#### WHAT IS REQUIRED
Please find all lines containing "herr" in the listing below and copy them.

------------------------------

-- ==== Sys2Proof/Proofs/Memory.lean ====
section
/-! The host's data port and register port, and which moves reach the sample memories (spec rules R59, R60, R62, R73). -/

namespace Sys2Proof.Machine

/-! ## What a host access can do (rules R59, R60, R62) -/

/-- The space number of XMEM or HMEM at the data port (rule R50). -/
def sampleSpace : Src → Nat
  | .X => 1
  | .H => 2

/-- The space number of a buffer at the data port (rule R50). -/
def bufSpace : Buf → Nat
  | .A => 3
  | .B => 4

/-- A write is refused, or it puts one word into a sample memory or a buffer at an index inside the space. -/
theorem hostWrite_cases (s : State) (sp a : Nat) (v : HostWord) :
    hostWrite s sp a v = s ∨
    (∃ c x, sp = sampleSpace c ∧ v = .w16 x ∧ a < s.nmax ∧ hostWrite s sp a v = s.setSamples c ((s.samples c).write a x)) ∨
    (∃ b x, sp = bufSpace b ∧ v = .w64 x ∧ a < 2 * s.nmax ∧ hostWrite s sp a v = s.setBank b ((s.bank b).write a x)) := by
  fun_cases hostWrite s sp a v
  case case1 x ha => exact .inr (.inl ⟨.X, x, rfl, rfl, ha, rfl⟩)
  case case3 x ha => exact .inr (.inl ⟨.H, x, rfl, rfl, ha, rfl⟩)
  case case5 x ha => exact .inr (.inr ⟨.A, x, rfl, rfl, ha, rfl⟩)
  case case7 x ha => exact .inr (.inr ⟨.B, x, rfl, rfl, ha, rfl⟩)
  all_goals exact .inl rfl

/-- A write that is not refused goes to a writable space, inside it. -/
theorem hostWrite_eq_self_or_inside (s : State) (sp a : Nat) (v : HostWord) :
    hostWrite s sp a v = s ∨ ((sp = 1 ∨ sp = 2) ∧ a < s.nmax) ∨ ((sp = 3 ∨ sp = 4) ∧ a < 2 * s.nmax) := by
  obtain h | ⟨c, -, hsp, -, ha, -⟩ | ⟨b, -, hsp, -, ha, -⟩ := hostWrite_cases s sp a v
  · exact .inl h
  · exact .inr (.inl ⟨by cases c <;> simp [hsp, sampleSpace], ha⟩)
  · exact .inr (.inr ⟨by cases b <;> simp [hsp, bufSpace], ha⟩)

theorem registerPort_eq_none_or_le (s : State) (r : Nat) : registerPort s r = none ∨ r ≤ 9 := by
  fun_cases registerPort s r
  case case11 => exact .inl rfl
  all_goals exact .inr (by decide)

/-- A read that is not refused names a register, or a word inside one of the spaces 1 to 5. -/
theorem hostRead_eq_none_or_inside (s : State) (sp a : Nat) :
    hostRead s sp a = none ∨ (sp = 0 ∧ a ≤ 9) ∨ ((sp = 1 ∨ sp = 2 ∨ sp = 5) ∧ a < s.nmax) ∨
      ((sp = 3 ∨ sp = 4) ∧ a < 2 * s.nmax) := by
  fun_cases hostRead s sp a
  case case1 => exact (registerPort_eq_none_or_le s a).imp_right fun h => .inl ⟨rfl, h⟩
  all_goals simp [*]

/-- STATUS as a number: HALT, FAULT, OVF, PKZ in bits 0 to 3 (rule R24). -/
theorem State.status_toNat (s : State) :
    s.status.toNat = s.halt.toNat + 2 * s.fault.toNat + 4 * s.ovf.toNat + 8 * s.pkz.toNat := by
  unfold State.status
  cases s.halt <;> cases s.fault <;> cases s.ovf <;> cases s.pkz <;> rfl

/-- Settles O20: what is not refused is inside a space. -/
theorem refusedAccessesChangeNothing : Obligations.RefusedAccessesChangeNothing := by
  intro s
  refine ⟨fun sp a v _ => ?_, fun sp a v _ _ => ?_, fun sp a v _ _ => ?_, fun r _ => ?_, fun sp a _ _ => ?_,
    fun sp a _ _ => ?_, fun sp a _ => ?_⟩
  iterate 3 exact (hostWrite_eq_self_or_inside s sp a v).resolve_right (by omega)
  · exact (hostRead_eq_none_or_inside s 0 r).resolve_right (by omega)
  iterate 3 exact (hostRead_eq_none_or_inside s sp a).resolve_right (by omega)

/-- Settles O18, register by register. -/
theorem registerPortReadsTheRegisters : Obligations.RegisterPortReadsTheRegisters := by
  intro s
  have hwrite (r : Nat) (v : HostWord) : hostWrite s 0 r v = s :=
    (hostWrite_eq_self_or_inside s 0 r v).resolve_right (by omega)
  have hzext {n : Nat} (x : BitVec n) (h : n ≤ 32) : ∃ v : Word, some (HostWord.w32 (x.setWidth 32)) = some (HostWord.w32 v) ∧ v.toNat = x.toNat :=
    ⟨_, rfl, BitVec.toNat_setWidth_of_le h⟩
  exact ⟨⟨_, rfl, s.status_toNat⟩, hzext s.fcode (by decide), rfl, rfl, rfl, hzext s.ld (by decide), hzext s.li (by decide),
    hzext s.k (by decide), hzext s.olen (by decide), rfl, fun _ => rfl, fun r v => congrArg _ (hwrite r v)⟩

/-! ## Only the data port writes XMEM and HMEM (rule R73) -/

theorem State.setSamples_samples_ne (s : State) {c e : Src} (h : e ≠ c) (d : Bank Sample) :
    (s.setSamples c d).samples e = s.samples e := by
  cases c <;> cases e
  case X.H | H.X => rfl
  case X.X | H.H => exact absurd rfl h

@[simp] theorem renderInto_samples (b : Buf) (s : State) (c : Src) : (renderInto b s).samples c = s.samples c := by
  simp [renderInto]

@[simp] theorem State.havoc_samples (s : State) (f : Footprint) (c : Src) : (s.havoc f).samples c = s.samples c := by
  cases f <;> simp [State.havoc]

@[simp] theorem resetDuring_samples (w : Word) (s : State) (c : Src) : (resetDuring w s).samples c = s.samples c := by
  simp [resetDuring]

/-- No command writes a sample memory. -/
theorem exec_keeps_samples {i : Instr} {s t : State} (h : exec i s = .next t) (c : Src) : t.samples c = s.samples c := by
  cases i with
  | nop | halt | bitrev | bfly | fft | cmul | scale | peak => cases h; simp
  | setld | setli | setk | prep | norm =>
    simp only [exec, execSetld, execSetli, execSetk, execPrep, execNorm] at h
    split at h <;> cases h <;> simp
  | setn | render =>
    simp only [exec, execSetn, execRender] at h
    split at h
    · split at h <;> cases h <;> simp
    · cases h; simp

theorem commandPort_keeps_samples {w : Word} {s t : State} (h : commandPort w s = .next t) (c : Src) :
    t.samples c = s.samples c := by
  unfold commandPort at h
  split at h
  · cases h; rfl
  · split at h
    · exact exec_keeps_samples h c
    · cases h; simp

theorem hostWrite_keeps_samples {s : State} {sp : Nat} {c : Src} (h : sp ≠ sampleSpace c) (a : Nat) (v : HostWord) :
    (hostWrite s sp a v).samples c = s.samples c := by
  obtain hw | ⟨e, x, rfl, -, -, hw⟩ | ⟨b, x, -, -, -, hw⟩ := hostWrite_cases s sp a v
  · rw [hw]
  · rw [hw, State.setSamples_samples_ne s (fun hce => h (congrArg sampleSpace hce.symm))]
  · rw [hw, State.setBank_samples]

/-- A host move that changes a sample memory is a data-port write to its space. -/
theorem applyMove_changes_samples {m : HostMove} {s t : State} (h : applyMove m s = .next t) {c : Src}
    (hc : t.samples c ≠ s.samples c) : ∃ a v, m = .write (sampleSpace c) a v := by
  cases m with
  | command w => exact absurd (commandPort_keeps_samples h c) hc
  | write sp a v =>
    cases h
    by_cases hsp : sp = sampleSpace c
    · exact ⟨a, v, hsp ▸ rfl⟩
    · exact absurd (hostWrite_keeps_samples hsp a v) hc
  | read | reset | resetDuring => cases h; simp at hc

theorem step_changes_samples {s t : State} (h : step s = .next t) {c : Src} (hc : t.samples c ≠ s.samples c) :
    ∃ a v ms, s.pending = .write (sampleSpace c) a v :: ms := by
  unfold step nextMove at h
  split at h
  case h_1 => cases h; exact absurd rfl hc
  case h_2 m ms hp =>
    obtain ⟨a, v, rfl⟩ := applyMove_changes_samples h (c := c) (by simpa using hc)
    exact ⟨a, v, ms, hp⟩

/-- Settles O27: `step_changes_samples` at XMEM and at HMEM. -/
theorem onlyTheHostWritesSamples : Obligations.OnlyTheHostWritesSamples := fun _ _ h =>
  ⟨fun hx => step_changes_samples h (c := .X) fun hs => hx (congrArg Bank.cells hs),
    fun hx => step_changes_samples h (c := .H) fun hs => hx (congrArg Bank.cells hs)⟩

end Sys2Proof.Machine
end

/-! The opcode map as a partition of the words by their op field, the decoder's answer on and off the map, and the bits the
operands come from (spec rules R81, R87 to R90). -/

namespace Sys2Proof

/-! ## The op field tells the rows apart (rules R81, R89) -/

theorem opField_toNat (w : Word) : (opField w).toNat = w.toNat / 2 ^ 24 := by
  rw [opField, BitVec.extractLsb'_toNat, Nat.shiftRight_eq_div_pow, Nat.mod_eq_of_lt (by have := w.isLt; omega)]

/-- Every mask covers the whole op field, so a word that matches a row carries that row's opcode. -/
theorem opField_of_matches {w : Word} {r : Row} (hr : r ∈ opcodeRows) (h : w &&& r.mask = r.pat) :
    opField w = opField r.pat := by
  have hmask : ∀ r ∈ opcodeRows, opField r.mask = BitVec.allOnes 8 := by decide
  calc opField w = opField w &&& opField r.mask := by rw [hmask r hr, BitVec.and_allOnes]
    _ = opField (w &&& r.mask) := BitVec.extractLsb'_and.symm
    _ = opField r.pat := by rw [h]

/-- The opcodes of the fifteen rows differ, so no word matches two rows. -/
theorem row_eq_of_matches {w : Word} {r r' : Row} (hr : r ∈ opcodeRows) (hr' : r' ∈ opcodeRows)
    (h : w &&& r.mask = r.pat) (h' : w &&& r'.mask = r'.pat) : r = r' := by
  have hnodup : (opcodeRows.map fun r => opField r.pat).Nodup := by decide
  exact List.inj_on_of_nodup_map hnodup hr hr' ((opField_of_matches hr h).symm.trans (opField_of_matches hr' h'))

/-- The op values of the map, written out from the table of rule R88. -/
theorem opKnown_iff (op : BitVec 8) :
    opKnown op = true ↔ op.toNat ∈ [0x00, 0x01, 0x10, 0x11, 0x12, 0x13, 0x14, 0x20, 0x21, 0x22, 0x30, 0x40, 0x41, 0x42, 0x43] := by
  have hops : (opcodeRows.map fun r => (opField r.pat).toNat) =
      [0x00, 0x01, 0x10, 0x11, 0x12, 0x13, 0x14, 0x20, 0x21, 0x22, 0x30, 0x40, 0x41, 0x42, 0x43] := by decide
  simp only [← hops, opKnown, List.any_eq_true, List.mem_map, beq_iff_eq, BitVec.toNat_inj]

/-! ## The decoder on and off the map (rules R89, R90) -/

theorem rowMatches_iff (w : Word) (r : Row) : rowMatches w r = true ↔ w &&& r.mask = r.pat := beq_iff_eq

theorem decode_of_matches {w : Word} {r : Row} (hr : r ∈ opcodeRows) (h : w &&& r.mask = r.pat) :
    decode w = .ok (r.build w) := by
  have hfind : opcodeRows.find? (rowMatches w) = some r := by
    cases hf : opcodeRows.find? (rowMatches w) with
    | none => exact absurd ((rowMatches_iff w r).mpr h) (List.find?_eq_none.mp hf r hr)
    | some r' =>
      have h' : w &&& r'.mask = r'.pat := (rowMatches_iff w r').mp (List.find?_some hf)
      rw [row_eq_of_matches (List.mem_of_find?_eq_some hf) hr h' h]
  rw [decode, hfind]

theorem decode_of_no_match {w : Word} (h : ∀ r ∈ opcodeRows, w &&& r.mask ≠ r.pat) :
    decode w = .error (if opKnown (opField w) then .nonzeroField (opField w) else .unknownOp (opField w)) := by
  have hfind : opcodeRows.find? (rowMatches w) = none :=
    List.find?_eq_none.mpr fun r hr hm => h r hr ((rowMatches_iff w r).mp hm)
  rw [decode, hfind]
  exact (apply_ite _ _ _ _).symm

/-! ## Operands (rule R87) -/

theorem immOf_eq_mod (w : Word) : immOf w = w.toNat % 2 ^ 24 := by
  rw [immOf, BitVec.extractLsb'_toNat, Nat.shiftRight_zero]

/-- An operand that one bit selects, read from the word as a number. -/
theorem ite_getLsbD {α : Type} (w : Word) (i : Nat) (a b : α) :
    (if w.getLsbD i then b else a) = if w.toNat / 2 ^ i % 2 = 0 then a else b := by
  rw [BitVec.getLsbD, Nat.testBit_eq_decide_div_mod_eq]
  rcases Nat.mod_two_eq_zero_or_one (w.toNat / 2 ^ i) with h | h <;> simp [h]

end Sys2Proof

namespace Sys2Proof.Machine

/-- A running engine takes an illegal word as the fault EILL with the word in FINFO (rules R90, R234). -/
theorem commandPort_of_illegal {w : Word} {s : State} {e : Illegal} (hrun : s.stopped = false) (h : decode w = .error e) :
    commandPort w s = .next (s.raise .eill w.toNat) := by
  simp [commandPort, hrun, h]

/-- Settles O3: a word's op field singles out the one row it can match. -/
theorem decoderFollowsTheOpcodeMap : Obligations.DecoderFollowsTheOpcodeMap :=
  ⟨rfl, fun _ _ hr h => decode_of_matches hr h, fun _ h => ⟨_, decode_of_no_match h⟩,
    fun _ _ hr _ hr' h h' => congrArg Row.mnemonic (row_eq_of_matches hr hr' h h')⟩

/-- Settles O5: the decoder's error on an unmatched word, and what the command port makes of it. -/
theorem illegalWordRaisesEill : Obligations.IllegalWordRaisesEill := by
  intro w h
  have herr := decode_of_no_match h
  refine ⟨fun s hhalt hfault => ?_, ?_⟩
  · rw [commandPort_of_illegal (by rw [State.stopped, hhalt, hfault, Bool.or_false]) herr, State.raise, BitVec.ofNat_toNat,
      BitVec.setWidth_eq, faultCode]
  · simp only [herr, opKnown_iff, opField_toNat]

/-- Settles O4: the immediate is a remainder, and each of the other operands is selected by one bit. -/
theorem operandsComeFromTheirBits : Obligations.OperandsComeFromTheirBits := by
  refine fun w => ⟨immOf_eq_mod w, ?_, ?_, ?_⟩
  · rw [bufOf, ite_getLsbD, pow_zero, Nat.div_one]
  · rw [sgnOf, ite_getLsbD, pow_one]
  · rw [srcOf, ite_getLsbD, pow_one]

end Sys2Proof.Machine

/-! The bit-reverse function as a permutation of bit positions (spec rules R112, R113). -/

namespace Sys2Proof.Machine

/-- Bit t of p has weight 2^(K − 1 − t) in rev_K(p); no bound on p is needed, since rev_K reads K bits only. -/
theorem rev_eq_sum (k p : Nat) : rev k p = ∑ t ∈ Finset.range k, p / 2 ^ t % 2 * 2 ^ (k - 1 - t) := by
  induction k generalizing p with
  | zero => rfl
  | succ k ih =>
    have hshift (t : Nat) : p / 2 ^ (t + 1) % 2 * 2 ^ (k + 1 - 1 - (t + 1)) = p / 2 / 2 ^ t % 2 * 2 ^ (k - 1 - t) := by
      rw [Nat.div_div_eq_div_mul, ← Nat.pow_succ', Nat.add_sub_cancel, Nat.sub_sub, Nat.add_comm 1 t]
    rw [Finset.sum_range_succ', Finset.sum_congr rfl fun t _ => hshift t, ← ih, rev, Nat.add_comm]
    simp

theorem rev_testBit (k p i : Nat) : (rev k p).testBit i = (decide (i < k) && p.testBit (k - 1 - i)) := by
  induction k generalizing p with
  | zero => simp [rev]
  | succ k ih =>
    rw [rev, Nat.mul_comm, Nat.testBit_two_pow_mul_add _ (rev_lt k _), ih, Nat.testBit_div_two]
    rcases Nat.lt_trichotomy i k with hi | rfl | hi
    · simp [hi, Nat.lt_succ_of_lt hi, show k - 1 - i + 1 = k - i by omega]
    · simp
    · have hone : p % 2 < 2 ^ (i - k) :=
        (Nat.mod_lt p Nat.two_pos).trans_le (Nat.le_self_pow (Nat.sub_ne_zero_of_lt hi) 2)
      simp [Nat.not_lt_of_gt hi, Nat.not_lt.mpr hi, Nat.testBit_lt_two_pow hone]

theorem rev_rev {k p : Nat} (h : p < 2 ^ k) : rev k (rev k p) = p := by
  apply Nat.eq_of_testBit_eq
  intro i
  rw [rev_testBit, rev_testBit]
  by_cases hi : i < k
  · simp [hi, show k - 1 - i < k by omega, show k - 1 - (k - 1 - i) = i by omega]
  · have hp : p < 2 ^ i := h.trans_le (Nat.pow_le_pow_right Nat.two_pos (Nat.le_of_not_lt hi))
    simp [hi, Nat.testBit_lt_two_pow hp]

/-- Settles O36: `rev_eq_sum`. -/
theorem revReadsBitsBackwards : Obligations.RevReadsBitsBackwards := ⟨fun k p _ => rev_eq_sum k p, rfl⟩

/-- Settles O37: bit i goes to bit K − 1 − i and back. -/
theorem revIsAnInvolution : Obligations.RevIsAnInvolution := fun k p h => ⟨rev_lt k p, rev_rev h⟩

end Sys2Proof.Machine

/-! Binary64 magnitudes as significand and shift, what rounds exactly, and the operations on finite operands (spec rules R55,
R100). -/

namespace Sys2Proof.Machine

/-! ## Classes of patterns -/

theorem f64IsFinite_iff (x : RealWord) : f64IsFinite x = true ↔ f64Exp x ≠ 2047 := bne_iff_ne

theorem f64IsNaN_of_finite {x : RealWord} (h : f64IsFinite x = true) : f64IsNaN x = false := by
  rw [f64IsNaN, beq_eq_false_iff_ne.mpr ((f64IsFinite_iff x).mp h), Bool.false_and]

theorem f64IsInf_of_finite {x : RealWord} (h : f64IsFinite x = true) : f64IsInf x = false := by
  rw [f64IsInf, beq_eq_false_iff_ne.mpr ((f64IsFinite_iff x).mp h), Bool.false_and]

theorem f64Exp_lt (x : RealWord) : f64Exp x < 2 ^ 11 := BitVec.isLt _

theorem f64Frac_lt (x : RealWord) : f64Frac x < 2 ^ 52 := BitVec.isLt _

theorem toNat_mod_eq (x : RealWord) : x.toNat % 2 ^ 63 = f64Exp x * 2 ^ 52 + f64Frac x := by
  rw [f64Exp_eq, f64Frac_eq]
  omega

------------------------------

#### ANSWER BOX
  have herr := decode_of_no_match h
  · rw [commandPort_of_illegal (by rw [State.stopped, hhalt, hfault, Bool.or_false]) herr, State.raise, BitVec.ofNat_toNat,
  · simp only [herr, opKnown_iff, opField_toNat]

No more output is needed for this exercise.